Hailed as one of the most important singers of our time, Diamanda Galás has earned international acclaim for her highly original and politically charged performance works, as well as her memorable rendition of jazz and blues. A resident of New York City since 1989, she was born to Anatolian and Greek parents, who always encouraged her gift for piano. From early on she studied both classical and jazz, accompanying her father's gospel choir before joining his New Orleans-style band, and performing as a piano soloist with the San Diego Symphony at 14.

Galás first rose to international prominence with her quadrophonic performances of Wild Women with Steak Knives (1980) and the album The Litanies of Satan (1982). Later she created the controversial Plague Mass, a requiem for those dead and dying of AIDS, which she performed at Saint John the Divine cathedral in New York City and released as a double CD in 1991. In 1994, Led Zeppelin bassist John Paul Jones and Diamanda Galás sought each other out for a collaboration that resulted in the visionary rock album, The Sporting Life.

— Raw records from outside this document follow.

-- ==== Sys2Proof/Machine/TileFrame.lean ====
section
/-! DEFINITION. The frames of the tile link, character by character, and the tile configuration block (R234 to R236, R435). -/

namespace Sys2Proof.Machine

/-! ## Frames (R234) -/

/-- The control characters that delimit a frame, and the idle ordered set K28.5 D16.2 (R234; log entry 136). -/
def kSof : Nat := 256 + 0xFB
def kEof : Nat := 256 + 0xFD
def idleSet : TileChars := [256 + 0xBC, 0x50]

/-- `n` bytes of `l`, followed by zeros where it has fewer. -/
def padTo (n : Nat) (l : List Nat) : List Nat := (l ++ List.replicate n 0).take n

/-- The frame of a body: SOF, the bytes, their CRC-16, EOF. -/
def framed (body : List Nat) : TileChars := kSof :: (body ++ (le2 (crcOf crc16 body) ++ [kEof]))

/-- Bytes 1 on of a received frame of `n` characters, without CRC and EOF. -/
def bodyOf (n : Nat) (l : TileChars) : List Nat := (l.drop 1).take (n - 4)

/-- The frame has exactly `n` characters, SOF and EOF at its ends, data characters between, and a correct CRC (R234, R242). -/
def frameOk (n : Nat) (l : TileChars) : Bool :=
  l.length == n && l.getD 0 0 == kSof && l.getD (n - 1) 0 == kEof && ((l.drop 1).take (n - 2)).all (fun c => decide (c < 256)) &&
  leNat [l.getD (n - 3) 0, l.getD (n - 2) 0] == crcOf crc16 (bodyOf n l)

/-! ## Down-frames (R235) -/

/-- Bytes 1 to 28. -/
def downBody (f : DownFrame) : List Nat :=
  [f.type % 256, f.addr % 256, f.hop % 256] ++ le2 f.claim ++ le2 f.seq ++ [f.cmd % 256, f.ncmd % 256] ++ le2 f.ctag ++
    [f.flags % 256] ++ le2 f.feeder ++ [f.item % 256, f.len % 256] ++ padTo 12 f.data

/-- The 32 characters of a down-frame. -/
def downChars (f : DownFrame) : TileChars := framed (downBody f)

/-- The fields of a received down-frame; FEEDER is in bits [10:0] of its bytes. -/
def downRead (l : TileChars) : DownFrame :=
  let b (i : Nat) : Nat := l.getD i 0
  { type := b 1, addr := b 2, hop := b 3, claim := leNat [b 4, b 5], seq := leNat [b 6, b 7], cmd := b 8, ncmd := b 9
    ctag := leNat [b 10, b 11], flags := b 12, feeder := leNat [b 13, b 14] % 2048, item := b 15, len := b 16
    data := (l.drop 17).take 12 }

/-- An enumerate frame as a tile forwards it: HOP is one more, and the CRC changes by what that changes in it, so that a frame with
a bad CRC keeps one (R235; log entry 136). -/
def hopped (l : TileChars) : TileChars :=
  let m := l.set 3 ((l.getD 3 0 + 1) % 256)
  let crc := leNat [l.getD 29 0, l.getD 30 0] ^^^ crcOf crc16 (bodyOf 32 l) ^^^ crcOf crc16 (bodyOf 32 m)
  (m.set 29 (crc % 256)).set 30 (crc / 256 % 256)

/-- An enumerate frame behind `n` tiles that passed it on. -/
def forwarded : Nat → TileChars → TileChars
  | 0, l => l
  | n + 1, l => forwarded n (hopped l)

/-! ## Up-frames (R236) -/

/-- The bytes before the CRC: 12, and 28 for TYPE 0x82. -/
def upBody (u : UpFrame) : List Nat :=
  [u.type % 256, u.addr % 256, u.stat % 256] ++ le2 u.aclaim ++ le2 u.eseq ++ le2 u.inp ++ le2 u.wb ++ [u.rb % 256] ++
    (if u.type = 0x82 then padTo 16 u.data else [])

/-- The 16 characters of an up-frame, 32 for TYPE 0x82. -/
def upChars (u : UpFrame) : TileChars := framed (upBody u)

/-- The up-frame has the length of its type and a correct CRC. -/
def upOk (l : TileChars) : Bool := if l.getD 1 0 = 0x82 then frameOk 32 l else l.getD 1 0 == 0x81 && frameOk 16 l

/-- The fields of a received up-frame. -/
def upRead (l : TileChars) : UpFrame :=
  let b (i : Nat) : Nat := l.getD i 0
  { type := b 1, addr := b 2, stat := b 3, aclaim := leNat [b 4, b 5], eseq := leNat [b 6, b 7], inp := leNat [b 8, b 9]
    wb := leNat [b 10, b 11], rb := b 12, data := if b 1 = 0x82 then (l.drop 13).take 16 else [] }

/-- The data of an enumeration response: serial number, held CTAG, address-agreement bit, firmware revision (R254); the places of
the last three are the model's (log entry 137). -/
def enumData (serial ctag : Nat) (agrees : Bool) (rev : Nat) : List Nat :=
  padTo 16 (le4 serial ++ le2 ctag ++ [b2n agrees] ++ le2 rev)

/-! ## The configuration block (R435) -/

/-- Bytes 0 to 35 of a tile's configuration block. -/
def TileCfg.bytes (t : TileCfg) (a p : Nat) : List Nat :=
  le2 (t.feeder % 2048) ++ [a, p] ++ le4 t.timeout10us ++ [t.safe, t.grpLo + 4 * t.grpHi] ++ le2 t.light ++ le2 t.wb ++
  (List.range 16).map (fun n => if bitOf t.light n then 0 else t.debounce.getD n 20) ++ le4 t.serial ++ [0, 0]

/-- A source word: bit 31, the bit in [21:17], the signal ID in [16:0]. -/
def sourceWord (b : Option SigBit) : Nat :=
  match b with
  | some b => 2 ^ 31 + 2 ^ 17 * (b.bit % 32) + b.id % 2 ^ 17
  | none => 0

/-- The source that a word names. -/
def sourceOf (w : Nat) : Option SigBit := if bitOf w 31 then some { id := w % 2 ^ 17, bit := fieldOf w 17 5 } else none

/-- The 20 bytes of an output: four source words, the minimum on time, zeros. -/
def OutCfg.bytes (o : OutCfg) : List Nat :=
  (List.range 4).flatMap (fun i => le4 (sourceWord (o.srcs[i]?))) ++ le2 o.minOnMs ++ [0, 0]

/-- The settings that 20 bytes give an output. -/
def OutCfg.read (l : List Nat) : OutCfg :=
  { srcs := (List.range 4).filterMap (fun i => sourceOf (leNat ((l.drop (4 * i)).take 4))), minOnMs := leNat ((l.drop 16).take 2) }

/-- The 196 bytes of a tile's block. -/
def TileCfg.block (t : TileCfg) (a p : Nat) : List Nat :=
  t.bytes a p ++ (List.range 8).flatMap (fun n => (t.outs.getD n {}).bytes)

/-- The settings that the 196 bytes of a block give a tile. -/
def TileCfg.read (l : List Nat) : TileCfg :=
  let b (i : Nat) : Nat := l.getD i 0
  { feeder := leNat [b 0, b 1] % 2048, timeout10us := leNat [b 4, b 5, b 6, b 7], safe := b 8, grpLo := fieldOf (b 9) 0 2
    grpHi := fieldOf (b 9) 2 2, light := leNat [b 10, b 11], wb := leNat [b 12, b 13], debounce := (l.drop 14).take 16
    serial := leNat [b 30, b 31, b 32, b 33], outs := (List.range 8).map (fun n => OutCfg.read ((l.drop (36 + 20 * n)).take 20)) }

/-- The CTAG: bits [15:0] of the CRC-32C of bytes 0 to 35 (R255). -/
def TileCfg.ctag (t : TileCfg) (a p : Nat) : Nat := crcOf crc32c (t.bytes a p) % 65536

end Sys2Proof.Machine
end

Galás has contributed her voice and music to Francis Ford Coppola's film, Dracula, Oliver Stones' Natural Born Killers, Spanish / Nicaraguan filmmaker Mercedes Moncada Rodriguez's El Immortal (The Immortal), as well as films by Wes Craven, Clive Barker, Derek Jarman, Hideo Nakata, and many others. In 2005, Galas was awarded Italy's first Demetrio Stratos International Career Award. Her much-anticipated CD, Guilty Guilty Guilty, a compilation of tragic and homicidal love songs, was released by Caroline in the U.S. and MUTE UK worldwide on April 1, 2008.

In 1994, New American Radio in Staten Island commissioned Diamanda Galás to compose a work dealing with asylum institutionalization—the warehousing of an individual whether for political or personal reasons. The work was created with co-commissioning funds from the Walker Arts Center, where the radio version was recorded. 27 refers to the amount of minutes available for the radio broadcast, although Galás insisted upon silence between each of the many sections of the work on the radio. This proved controversial because nothing is more forbidden on radio than "silence".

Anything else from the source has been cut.